## WORK ORDER
The result should be every line in the data below that carries the string "started".

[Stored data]
■ ■ ■ ■
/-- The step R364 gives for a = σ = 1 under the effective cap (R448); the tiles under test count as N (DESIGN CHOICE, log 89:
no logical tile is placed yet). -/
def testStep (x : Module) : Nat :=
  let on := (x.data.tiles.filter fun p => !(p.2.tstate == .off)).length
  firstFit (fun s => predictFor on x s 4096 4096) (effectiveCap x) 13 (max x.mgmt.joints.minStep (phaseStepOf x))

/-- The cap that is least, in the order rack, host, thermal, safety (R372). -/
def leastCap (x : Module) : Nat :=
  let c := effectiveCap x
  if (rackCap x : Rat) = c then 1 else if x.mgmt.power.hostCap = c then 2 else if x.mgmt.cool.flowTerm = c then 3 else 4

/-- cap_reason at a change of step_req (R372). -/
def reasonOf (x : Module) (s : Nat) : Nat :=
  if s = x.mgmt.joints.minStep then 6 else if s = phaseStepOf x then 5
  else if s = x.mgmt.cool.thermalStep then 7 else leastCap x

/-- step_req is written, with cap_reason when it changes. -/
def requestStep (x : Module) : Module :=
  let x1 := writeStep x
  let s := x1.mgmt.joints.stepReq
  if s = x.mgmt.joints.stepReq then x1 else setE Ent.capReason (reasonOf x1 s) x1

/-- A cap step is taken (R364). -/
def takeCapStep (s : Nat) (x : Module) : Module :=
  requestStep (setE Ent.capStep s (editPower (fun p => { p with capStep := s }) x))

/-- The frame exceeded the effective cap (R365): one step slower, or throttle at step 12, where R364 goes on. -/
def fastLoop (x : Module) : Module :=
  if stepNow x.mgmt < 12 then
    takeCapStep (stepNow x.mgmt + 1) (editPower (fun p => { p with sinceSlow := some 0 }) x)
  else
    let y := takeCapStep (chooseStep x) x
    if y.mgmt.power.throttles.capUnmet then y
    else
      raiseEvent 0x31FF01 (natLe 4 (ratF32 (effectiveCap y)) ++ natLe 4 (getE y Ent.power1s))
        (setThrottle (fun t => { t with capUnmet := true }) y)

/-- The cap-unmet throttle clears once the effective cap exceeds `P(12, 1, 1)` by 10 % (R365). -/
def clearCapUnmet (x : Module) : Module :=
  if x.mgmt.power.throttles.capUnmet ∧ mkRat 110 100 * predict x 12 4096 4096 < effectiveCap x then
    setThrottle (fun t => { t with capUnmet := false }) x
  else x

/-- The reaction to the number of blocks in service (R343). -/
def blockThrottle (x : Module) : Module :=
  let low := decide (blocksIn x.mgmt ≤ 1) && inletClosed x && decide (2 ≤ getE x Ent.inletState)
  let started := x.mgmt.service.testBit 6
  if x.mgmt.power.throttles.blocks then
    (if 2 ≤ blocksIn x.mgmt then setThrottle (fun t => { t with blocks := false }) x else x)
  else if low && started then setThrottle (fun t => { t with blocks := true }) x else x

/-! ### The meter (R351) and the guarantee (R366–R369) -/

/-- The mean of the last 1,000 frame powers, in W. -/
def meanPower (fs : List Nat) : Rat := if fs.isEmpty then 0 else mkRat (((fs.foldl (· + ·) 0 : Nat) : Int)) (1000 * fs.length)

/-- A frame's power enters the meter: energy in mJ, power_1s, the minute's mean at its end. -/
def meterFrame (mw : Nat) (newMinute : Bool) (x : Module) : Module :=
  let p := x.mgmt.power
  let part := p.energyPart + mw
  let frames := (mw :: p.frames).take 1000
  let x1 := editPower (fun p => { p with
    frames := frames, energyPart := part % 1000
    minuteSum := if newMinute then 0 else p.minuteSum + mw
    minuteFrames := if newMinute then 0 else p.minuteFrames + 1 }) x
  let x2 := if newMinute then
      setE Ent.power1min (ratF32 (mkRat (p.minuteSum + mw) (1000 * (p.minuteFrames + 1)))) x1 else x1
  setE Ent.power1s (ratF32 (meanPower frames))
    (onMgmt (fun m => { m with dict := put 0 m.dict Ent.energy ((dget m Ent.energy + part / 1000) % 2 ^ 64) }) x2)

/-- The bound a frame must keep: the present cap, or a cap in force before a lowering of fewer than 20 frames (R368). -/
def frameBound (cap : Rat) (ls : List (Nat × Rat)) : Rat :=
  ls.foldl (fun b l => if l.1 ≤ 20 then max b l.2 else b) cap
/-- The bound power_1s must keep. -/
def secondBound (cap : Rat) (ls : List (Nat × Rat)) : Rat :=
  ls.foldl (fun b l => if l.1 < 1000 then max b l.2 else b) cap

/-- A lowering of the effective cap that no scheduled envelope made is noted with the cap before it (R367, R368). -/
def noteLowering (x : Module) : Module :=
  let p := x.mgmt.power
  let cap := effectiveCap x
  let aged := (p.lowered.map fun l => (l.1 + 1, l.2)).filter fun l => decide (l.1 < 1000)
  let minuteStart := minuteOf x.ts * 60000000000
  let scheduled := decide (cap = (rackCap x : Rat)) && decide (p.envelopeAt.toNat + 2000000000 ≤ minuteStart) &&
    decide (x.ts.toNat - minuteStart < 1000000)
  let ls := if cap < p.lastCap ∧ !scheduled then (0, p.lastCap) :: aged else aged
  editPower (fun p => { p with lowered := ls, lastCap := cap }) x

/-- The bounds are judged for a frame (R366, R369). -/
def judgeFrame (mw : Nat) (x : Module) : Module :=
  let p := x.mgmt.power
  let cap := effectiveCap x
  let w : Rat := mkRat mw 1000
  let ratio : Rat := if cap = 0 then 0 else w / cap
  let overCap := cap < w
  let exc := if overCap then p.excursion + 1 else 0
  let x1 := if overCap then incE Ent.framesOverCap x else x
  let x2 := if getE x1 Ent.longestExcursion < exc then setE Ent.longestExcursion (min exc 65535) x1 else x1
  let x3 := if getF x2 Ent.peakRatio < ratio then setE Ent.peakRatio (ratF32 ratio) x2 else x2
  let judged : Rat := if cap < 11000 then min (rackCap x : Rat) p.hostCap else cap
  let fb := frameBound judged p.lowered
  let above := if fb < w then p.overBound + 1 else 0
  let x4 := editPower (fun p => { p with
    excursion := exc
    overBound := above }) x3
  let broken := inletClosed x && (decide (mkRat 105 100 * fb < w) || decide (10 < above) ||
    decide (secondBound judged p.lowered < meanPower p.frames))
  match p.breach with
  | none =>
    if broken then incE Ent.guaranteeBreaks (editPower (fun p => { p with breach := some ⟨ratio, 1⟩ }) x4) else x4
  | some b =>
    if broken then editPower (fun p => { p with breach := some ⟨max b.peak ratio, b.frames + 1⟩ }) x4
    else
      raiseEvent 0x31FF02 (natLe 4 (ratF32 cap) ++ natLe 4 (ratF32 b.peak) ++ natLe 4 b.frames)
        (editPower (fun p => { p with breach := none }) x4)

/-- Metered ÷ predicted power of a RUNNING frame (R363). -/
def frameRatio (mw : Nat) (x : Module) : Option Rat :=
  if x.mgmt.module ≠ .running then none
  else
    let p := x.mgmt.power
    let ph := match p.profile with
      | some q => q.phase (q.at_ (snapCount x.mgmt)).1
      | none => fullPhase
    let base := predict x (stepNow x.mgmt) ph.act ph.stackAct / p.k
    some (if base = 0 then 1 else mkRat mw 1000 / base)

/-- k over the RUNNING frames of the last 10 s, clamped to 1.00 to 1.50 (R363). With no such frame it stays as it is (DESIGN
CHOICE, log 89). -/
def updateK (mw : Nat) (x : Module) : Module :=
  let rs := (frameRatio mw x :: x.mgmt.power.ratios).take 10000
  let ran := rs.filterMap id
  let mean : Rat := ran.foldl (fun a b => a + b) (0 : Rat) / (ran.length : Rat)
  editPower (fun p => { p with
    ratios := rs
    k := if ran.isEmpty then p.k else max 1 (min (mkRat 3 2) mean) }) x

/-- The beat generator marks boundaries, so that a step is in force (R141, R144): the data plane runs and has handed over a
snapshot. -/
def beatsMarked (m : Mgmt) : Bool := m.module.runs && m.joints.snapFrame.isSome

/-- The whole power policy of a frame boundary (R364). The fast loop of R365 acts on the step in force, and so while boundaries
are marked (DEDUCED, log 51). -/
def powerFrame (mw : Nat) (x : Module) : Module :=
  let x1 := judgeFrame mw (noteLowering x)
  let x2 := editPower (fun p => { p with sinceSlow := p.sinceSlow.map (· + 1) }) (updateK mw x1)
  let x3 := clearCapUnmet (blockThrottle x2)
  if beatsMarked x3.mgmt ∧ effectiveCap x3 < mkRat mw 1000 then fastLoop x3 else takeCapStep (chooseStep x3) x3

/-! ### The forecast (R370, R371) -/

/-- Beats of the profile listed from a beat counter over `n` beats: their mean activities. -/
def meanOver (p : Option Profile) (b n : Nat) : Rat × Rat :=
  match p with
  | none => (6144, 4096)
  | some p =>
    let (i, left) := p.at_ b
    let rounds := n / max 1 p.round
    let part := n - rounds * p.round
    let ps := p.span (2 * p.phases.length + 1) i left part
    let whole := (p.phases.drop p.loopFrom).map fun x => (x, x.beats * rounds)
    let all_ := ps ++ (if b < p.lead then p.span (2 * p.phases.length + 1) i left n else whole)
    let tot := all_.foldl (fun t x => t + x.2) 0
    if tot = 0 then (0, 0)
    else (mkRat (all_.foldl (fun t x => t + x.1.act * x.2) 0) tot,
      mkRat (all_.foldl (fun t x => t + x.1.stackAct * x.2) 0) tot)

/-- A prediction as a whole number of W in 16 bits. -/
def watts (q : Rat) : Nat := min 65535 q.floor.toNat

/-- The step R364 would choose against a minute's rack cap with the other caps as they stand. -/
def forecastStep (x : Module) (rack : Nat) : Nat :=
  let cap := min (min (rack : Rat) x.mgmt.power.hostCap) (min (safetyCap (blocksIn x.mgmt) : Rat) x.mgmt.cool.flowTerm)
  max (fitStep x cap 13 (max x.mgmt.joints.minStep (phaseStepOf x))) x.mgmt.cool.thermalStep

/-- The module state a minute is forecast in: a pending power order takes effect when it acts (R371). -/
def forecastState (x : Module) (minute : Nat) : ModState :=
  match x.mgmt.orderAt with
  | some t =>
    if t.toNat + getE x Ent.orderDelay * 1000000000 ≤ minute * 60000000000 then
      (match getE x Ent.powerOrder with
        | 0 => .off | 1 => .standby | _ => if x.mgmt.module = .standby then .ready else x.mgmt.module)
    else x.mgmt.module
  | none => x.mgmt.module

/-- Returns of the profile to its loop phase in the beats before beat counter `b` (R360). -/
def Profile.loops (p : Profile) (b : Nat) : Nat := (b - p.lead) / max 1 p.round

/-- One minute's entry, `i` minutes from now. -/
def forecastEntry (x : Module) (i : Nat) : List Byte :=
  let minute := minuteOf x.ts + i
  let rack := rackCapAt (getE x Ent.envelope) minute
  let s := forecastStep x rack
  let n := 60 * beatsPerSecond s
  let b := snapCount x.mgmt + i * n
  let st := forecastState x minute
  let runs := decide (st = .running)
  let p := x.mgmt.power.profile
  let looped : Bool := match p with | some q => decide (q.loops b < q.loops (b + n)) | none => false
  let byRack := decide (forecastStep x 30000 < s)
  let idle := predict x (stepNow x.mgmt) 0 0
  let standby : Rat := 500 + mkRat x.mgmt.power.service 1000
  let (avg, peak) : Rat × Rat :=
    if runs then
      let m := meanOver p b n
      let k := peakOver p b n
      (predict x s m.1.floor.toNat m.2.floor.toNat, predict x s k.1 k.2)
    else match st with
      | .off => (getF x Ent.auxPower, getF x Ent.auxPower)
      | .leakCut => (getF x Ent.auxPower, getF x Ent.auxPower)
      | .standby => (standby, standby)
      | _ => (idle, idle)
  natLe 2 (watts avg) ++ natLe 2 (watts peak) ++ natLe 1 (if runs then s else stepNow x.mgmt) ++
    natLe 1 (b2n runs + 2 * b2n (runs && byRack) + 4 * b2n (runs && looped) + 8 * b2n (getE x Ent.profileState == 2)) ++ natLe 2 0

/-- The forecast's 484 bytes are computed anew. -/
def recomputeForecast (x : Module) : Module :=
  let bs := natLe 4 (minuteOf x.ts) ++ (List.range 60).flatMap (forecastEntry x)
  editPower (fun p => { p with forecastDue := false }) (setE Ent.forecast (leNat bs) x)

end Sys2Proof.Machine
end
■ ■ ■ ■
## SOLUTION TO THIS TASK
  let started := x.mgmt.service.testBit 6
  else if low && started then setThrottle (fun t => { t with blocks := true }) x else x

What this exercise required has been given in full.